須栗さんもゆっくりとオレの前にしゃがみこむ。
須栗さんの右手は、ずっとオレの腕を放さない。
オレの瞳から、ほろっと涙が落ちた。
「袮緒? ごめん……イヤ、だった?」
須栗さんが、悲しそうな、淋しそうな、切ない瞳でオレを見ている。
オレはふるふると首を振った。
わかんない。どうしよう、オレ、どうしたらいいの?
オレの心は報われたの?
須栗さんの親指がゆっくりとオレの涙を拭った。
オレを見ながら、須栗さんがゆっくりと微笑む。
オレもつられるように、にこりと……笑った。
オレの顔を見て、須栗さんは、ふぅっと安心したように息を吐いた。ゆるりと立ち上がり、オレを引き起こす。

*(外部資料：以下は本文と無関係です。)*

/-- `setPool` writes core alone. -/
@[simp] theorem State.setPool_frame (s : State) (i : Nat) (x : Pool) :
    (s.setPool i x).pending = s.pending ∧ (s.setPool i x).outbox = s.outbox ∧ (s.setPool i x).fresh = s.fresh ∧
    (s.setPool i x).now = s.now ∧ (s.setPool i x).settings = s.settings ∧ (s.setPool i x).tiller = s.tiller ∧
    (s.setPool i x).sched = s.sched ∧ (s.setPool i x).ports = s.ports ∧ (s.setPool i x).lanes = s.lanes ∧
    (s.setPool i x).recal = s.recal ∧ (s.setPool i x).refclkLost = s.refclkLost ∧ (s.setPool i x).otn = s.otn ∧
    (s.setPool i x).bridge = s.bridge ∧ (s.setPool i x).flow = s.flow ∧ (s.setPool i x).bales = s.bales ∧ (s.setPool i x).eng = s.eng ∧
    (s.setPool i x).svc = s.svc ∧ (s.setPool i x).matcher = s.matcher ∧ (s.setPool i x).awn = s.awn ∧ (s.setPool i x).gate = s.gate ∧
    (s.setPool i x).ledger = s.ledger ∧ (s.setPool i x).packets = s.packets ∧ (s.setPool i x).nextPkt = s.nextPkt ∧
    (s.setPool i x).mem = s.mem ∧ (s.setPool i x).sheaf = s.sheaf ∧ (s.setPool i x).host = s.host ∧ (s.setPool i x).fault = s.fault ∧
    (s.setPool i x).trust = s.trust ∧ (s.setPool i x).keeper = s.keeper ∧ (s.setPool i x).power = s.power ∧ (s.setPool i x).cnt = s.cnt := by
  (repeat' apply And.intro) <;> rfl

/-- `setQueue` writes core alone. -/
@[simp] theorem State.setQueue_frame (s : State) (q : Nat) (x : List Nat) :
    (s.setQueue q x).pending = s.pending ∧ (s.setQueue q x).outbox = s.outbox ∧ (s.setQueue q x).fresh = s.fresh ∧
    (s.setQueue q x).now = s.now ∧ (s.setQueue q x).settings = s.settings ∧ (s.setQueue q x).tiller = s.tiller ∧
    (s.setQueue q x).sched = s.sched ∧ (s.setQueue q x).ports = s.ports ∧ (s.setQueue q x).lanes = s.lanes ∧
    (s.setQueue q x).recal = s.recal ∧ (s.setQueue q x).refclkLost = s.refclkLost ∧ (s.setQueue q x).otn = s.otn ∧
    (s.setQueue q x).bridge = s.bridge ∧ (s.setQueue q x).flow = s.flow ∧ (s.setQueue q x).bales = s.bales ∧
    (s.setQueue q x).eng = s.eng ∧ (s.setQueue q x).svc = s.svc ∧ (s.setQueue q x).matcher = s.matcher ∧ (s.setQueue q x).awn = s.awn ∧
    (s.setQueue q x).gate = s.gate ∧ (s.setQueue q x).ledger = s.ledger ∧ (s.setQueue q x).packets = s.packets ∧
    (s.setQueue q x).nextPkt = s.nextPkt ∧ (s.setQueue q x).mem = s.mem ∧ (s.setQueue q x).sheaf = s.sheaf ∧
    (s.setQueue q x).host = s.host ∧ (s.setQueue q x).fault = s.fault ∧ (s.setQueue q x).trust = s.trust ∧
    (s.setQueue q x).keeper = s.keeper ∧ (s.setQueue q x).power = s.power ∧ (s.setQueue q x).cnt = s.cnt := by
  (repeat' apply And.intro) <;> rfl

/-- `setAlloc` writes svc alone. -/
@[simp] theorem State.setAlloc_frame (s : State) (n : Nat) (x : PoolAlloc) :
    (s.setAlloc n x).pending = s.pending ∧ (s.setAlloc n x).outbox = s.outbox ∧ (s.setAlloc n x).fresh = s.fresh ∧
    (s.setAlloc n x).now = s.now ∧ (s.setAlloc n x).settings = s.settings ∧ (s.setAlloc n x).tiller = s.tiller ∧
    (s.setAlloc n x).sched = s.sched ∧ (s.setAlloc n x).ports = s.ports ∧ (s.setAlloc n x).lanes = s.lanes ∧
    (s.setAlloc n x).recal = s.recal ∧ (s.setAlloc n x).refclkLost = s.refclkLost ∧ (s.setAlloc n x).otn = s.otn ∧
    (s.setAlloc n x).bridge = s.bridge ∧ (s.setAlloc n x).flow = s.flow ∧ (s.setAlloc n x).bales = s.bales ∧
    (s.setAlloc n x).eng = s.eng ∧ (s.setAlloc n x).matcher = s.matcher ∧ (s.setAlloc n x).awn = s.awn ∧ (s.setAlloc n x).gate = s.gate ∧
    (s.setAlloc n x).ledger = s.ledger ∧ (s.setAlloc n x).packets = s.packets ∧ (s.setAlloc n x).nextPkt = s.nextPkt ∧
    (s.setAlloc n x).core = s.core ∧ (s.setAlloc n x).mem = s.mem ∧ (s.setAlloc n x).sheaf = s.sheaf ∧ (s.setAlloc n x).host = s.host ∧
    (s.setAlloc n x).fault = s.fault ∧ (s.setAlloc n x).trust = s.trust ∧ (s.setAlloc n x).keeper = s.keeper ∧
    (s.setAlloc n x).power = s.power ∧ (s.setAlloc n x).cnt = s.cnt := by
  (repeat' apply And.intro) <;> rfl

/-- `emit` writes outbox alone. -/
@[simp] theorem State.emit_frame (s : State) (o : Output) :
    (s.emit o).pending = s.pending ∧ (s.emit o).fresh = s.fresh ∧ (s.emit o).now = s.now ∧ (s.emit o).settings = s.settings ∧
    (s.emit o).tiller = s.tiller ∧ (s.emit o).sched = s.sched ∧ (s.emit o).ports = s.ports ∧ (s.emit o).lanes = s.lanes ∧
    (s.emit o).recal = s.recal ∧ (s.emit o).refclkLost = s.refclkLost ∧ (s.emit o).otn = s.otn ∧ (s.emit o).bridge = s.bridge ∧
    (s.emit o).flow = s.flow ∧ (s.emit o).bales = s.bales ∧ (s.emit o).eng = s.eng ∧ (s.emit o).svc = s.svc ∧
    (s.emit o).matcher = s.matcher ∧ (s.emit o).awn = s.awn ∧ (s.emit o).gate = s.gate ∧ (s.emit o).ledger = s.ledger ∧
    (s.emit o).packets = s.packets ∧ (s.emit o).nextPkt = s.nextPkt ∧ (s.emit o).core = s.core ∧ (s.emit o).mem = s.mem ∧
    (s.emit o).sheaf = s.sheaf ∧ (s.emit o).host = s.host ∧ (s.emit o).fault = s.fault ∧ (s.emit o).trust = s.trust ∧
    (s.emit o).keeper = s.keeper ∧ (s.emit o).power = s.power ∧ (s.emit o).cnt = s.cnt := by
  (repeat' apply And.intro) <;> rfl

/-- `count` writes cnt alone. -/
@[simp] theorem State.count_frame (s : State) (block idx : Nat) (n : Nat) :
    (s.count block idx n).pending = s.pending ∧ (s.count block idx n).outbox = s.outbox ∧ (s.count block idx n).fresh = s.fresh ∧
    (s.count block idx n).now = s.now ∧ (s.count block idx n).settings = s.settings ∧ (s.count block idx n).tiller = s.tiller ∧
    (s.count block idx n).sched = s.sched ∧ (s.count block idx n).ports = s.ports ∧ (s.count block idx n).lanes = s.lanes ∧
    (s.count block idx n).recal = s.recal ∧ (s.count block idx n).refclkLost = s.refclkLost ∧ (s.count block idx n).otn = s.otn ∧
    (s.count block idx n).bridge = s.bridge ∧ (s.count block idx n).flow = s.flow ∧ (s.count block idx n).bales = s.bales ∧
    (s.count block idx n).eng = s.eng ∧ (s.count block idx n).svc = s.svc ∧ (s.count block idx n).matcher = s.matcher ∧
    (s.count block idx n).awn = s.awn ∧ (s.count block idx n).gate = s.gate ∧ (s.count block idx n).ledger = s.ledger ∧
    (s.count block idx n).packets = s.packets ∧ (s.count block idx n).nextPkt = s.nextPkt ∧ (s.count block idx n).core = s.core ∧
    (s.count block idx n).mem = s.mem ∧ (s.count block idx n).sheaf = s.sheaf ∧ (s.count block idx n).host = s.host ∧
    (s.count block idx n).fault = s.fault ∧ (s.count block idx n).trust = s.trust ∧ (s.count block idx n).keeper = s.keeper ∧
    (s.count block idx n).power = s.power := by
  (repeat' apply And.intro) <;> rfl

/-- `pushRecord` writes ledger alone. -/
@[simp] theorem State.pushRecord_frame (s : State) (bytes : Bytes) :
    (s.pushRecord bytes).pending = s.pending ∧ (s.pushRecord bytes).outbox = s.outbox ∧ (s.pushRecord bytes).fresh = s.fresh ∧
    (s.pushRecord bytes).now = s.now ∧ (s.pushRecord bytes).settings = s.settings ∧ (s.pushRecord bytes).tiller = s.tiller ∧
    (s.pushRecord bytes).sched = s.sched ∧ (s.pushRecord bytes).ports = s.ports ∧ (s.pushRecord bytes).lanes = s.lanes ∧
    (s.pushRecord bytes).recal = s.recal ∧ (s.pushRecord bytes).refclkLost = s.refclkLost ∧ (s.pushRecord bytes).otn = s.otn ∧
    (s.pushRecord bytes).bridge = s.bridge ∧ (s.pushRecord bytes).flow = s.flow ∧ (s.pushRecord bytes).bales = s.bales ∧
    (s.pushRecord bytes).eng = s.eng ∧ (s.pushRecord bytes).svc = s.svc ∧ (s.pushRecord bytes).matcher = s.matcher ∧
    (s.pushRecord bytes).awn = s.awn ∧ (s.pushRecord bytes).gate = s.gate ∧ (s.pushRecord bytes).packets = s.packets ∧
    (s.pushRecord bytes).nextPkt = s.nextPkt ∧ (s.pushRecord bytes).core = s.core ∧ (s.pushRecord bytes).mem = s.mem ∧
    (s.pushRecord bytes).sheaf = s.sheaf ∧ (s.pushRecord bytes).host = s.host ∧ (s.pushRecord bytes).fault = s.fault ∧
    (s.pushRecord bytes).trust = s.trust ∧ (s.pushRecord bytes).keeper = s.keeper ∧ (s.pushRecord bytes).power = s.power ∧
    (s.pushRecord bytes).cnt = s.cnt := by
  (repeat' apply And.intro) <;> rfl

/-- `putObj` writes bales alone. -/
@[simp] theorem State.putObj_frame (s : State) (key e : Nat) (x : Option Bytes) :
    (s.putObj key e x).pending = s.pending ∧ (s.putObj key e x).outbox = s.outbox ∧ (s.putObj key e x).fresh = s.fresh ∧
    (s.putObj key e x).now = s.now ∧ (s.putObj key e x).settings = s.settings ∧ (s.putObj key e x).tiller = s.tiller ∧
    (s.putObj key e x).sched = s.sched ∧ (s.putObj key e x).ports = s.ports ∧ (s.putObj key e x).lanes = s.lanes ∧
    (s.putObj key e x).recal = s.recal ∧ (s.putObj key e x).refclkLost = s.refclkLost ∧ (s.putObj key e x).otn = s.otn ∧
    (s.putObj key e x).bridge = s.bridge ∧ (s.putObj key e x).flow = s.flow ∧ (s.putObj key e x).eng = s.eng ∧
    (s.putObj key e x).svc = s.svc ∧ (s.putObj key e x).matcher = s.matcher ∧ (s.putObj key e x).awn = s.awn ∧
    (s.putObj key e x).gate = s.gate ∧ (s.putObj key e x).ledger = s.ledger ∧ (s.putObj key e x).packets = s.packets ∧
    (s.putObj key e x).nextPkt = s.nextPkt ∧ (s.putObj key e x).core = s.core ∧ (s.putObj key e x).mem = s.mem ∧
    (s.putObj key e x).sheaf = s.sheaf ∧ (s.putObj key e x).host = s.host ∧ (s.putObj key e x).fault = s.fault ∧
    (s.putObj key e x).trust = s.trust ∧ (s.putObj key e x).keeper = s.keeper ∧ (s.putObj key e x).power = s.power ∧
    (s.putObj key e x).cnt = s.cnt := by
  (repeat' apply And.intro) <;> rfl

/-- `setXoff` writes core alone. -/
@[simp] theorem State.setXoff_frame (s : State) (p c : Nat) (x : Xoff) :
    (s.setXoff p c x).pending = s.pending ∧ (s.setXoff p c x).outbox = s.outbox ∧ (s.setXoff p c x).fresh = s.fresh ∧
    (s.setXoff p c x).now = s.now ∧ (s.setXoff p c x).settings = s.settings ∧ (s.setXoff p c x).tiller = s.tiller ∧
    (s.setXoff p c x).sched = s.sched ∧ (s.setXoff p c x).ports = s.ports ∧ (s.setXoff p c x).lanes = s.lanes ∧
    (s.setXoff p c x).recal = s.recal ∧ (s.setXoff p c x).refclkLost = s.refclkLost ∧ (s.setXoff p c x).otn = s.otn ∧
    (s.setXoff p c x).bridge = s.bridge ∧ (s.setXoff p c x).flow = s.flow ∧ (s.setXoff p c x).bales = s.bales ∧
    (s.setXoff p c x).eng = s.eng ∧ (s.setXoff p c x).svc = s.svc ∧ (s.setXoff p c x).matcher = s.matcher ∧
    (s.setXoff p c x).awn = s.awn ∧ (s.setXoff p c x).gate = s.gate ∧ (s.setXoff p c x).ledger = s.ledger ∧
    (s.setXoff p c x).packets = s.packets ∧ (s.setXoff p c x).nextPkt = s.nextPkt ∧ (s.setXoff p c x).mem = s.mem ∧
    (s.setXoff p c x).sheaf = s.sheaf ∧ (s.setXoff p c x).host = s.host ∧ (s.setXoff p c x).fault = s.fault ∧
    (s.setXoff p c x).trust = s.trust ∧ (s.setXoff p c x).keeper = s.keeper ∧ (s.setXoff p c x).power = s.power ∧
    (s.setXoff p c x).cnt = s.cnt := by
  (repeat' apply And.intro) <;> rfl

/-- `setPtp` writes tiller alone. -/
@[simp] theorem State.setPtp_frame (s : State) (p : Nat) (x : PtpPort) :
    (s.setPtp p x).pending = s.pending ∧ (s.setPtp p x).outbox = s.outbox ∧ (s.setPtp p x).fresh = s.fresh ∧ (s.setPtp p x).now = s.now ∧
    (s.setPtp p x).settings = s.settings ∧ (s.setPtp p x).sched = s.sched ∧ (s.setPtp p x).ports = s.ports ∧
    (s.setPtp p x).lanes = s.lanes ∧ (s.setPtp p x).recal = s.recal ∧ (s.setPtp p x).refclkLost = s.refclkLost ∧
    (s.setPtp p x).otn = s.otn ∧ (s.setPtp p x).bridge = s.bridge ∧ (s.setPtp p x).flow = s.flow ∧ (s.setPtp p x).bales = s.bales ∧
    (s.setPtp p x).eng = s.eng ∧ (s.setPtp p x).svc = s.svc ∧ (s.setPtp p x).matcher = s.matcher ∧ (s.setPtp p x).awn = s.awn ∧
    (s.setPtp p x).gate = s.gate ∧ (s.setPtp p x).ledger = s.ledger ∧ (s.setPtp p x).packets = s.packets ∧
    (s.setPtp p x).nextPkt = s.nextPkt ∧ (s.setPtp p x).core = s.core ∧ (s.setPtp p x).mem = s.mem ∧ (s.setPtp p x).sheaf = s.sheaf ∧
    (s.setPtp p x).host = s.host ∧ (s.setPtp p x).fault = s.fault ∧ (s.setPtp p x).trust = s.trust ∧ (s.setPtp p x).keeper = s.keeper ∧
    (s.setPtp p x).power = s.power ∧ (s.setPtp p x).cnt = s.cnt := by
  (repeat' apply And.intro) <;> rfl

須栗さんは黙ってオレの手を引いて、バーに向かって歩き出した。
愛生さんとは違う、須栗さんの手。慰めじゃなくて、オレに向けられた愛情の手。
タン、タン、タン……
後ろから人が近づいてくる足音が聞こた。
見られたらまずいと思い、オレは足を止め、須栗さんの手を放した。
オレと須栗さんの間には不自然な距離が生まれる。
須栗さんが立ち止まり、オレを振り返る。須栗さんの視線がオレを追い越し、背後の人物を認識したかと思うと、眉がぴくりと動いた。
足音の主は、須栗さんの側で立ち止まると、須栗さんにぎゅっと抱きついた。
えっ?
「おまっ……」
須栗さんは、彼の動きに、驚きの表情を見せる。
「もう一回、やり直し、しよ?」
抱きついているその人は、呟くと同時に須栗さんの胸元を掴み、ぐっと背伸びをした。
彼は、須栗さんの唇を見つめ、背伸びをした……。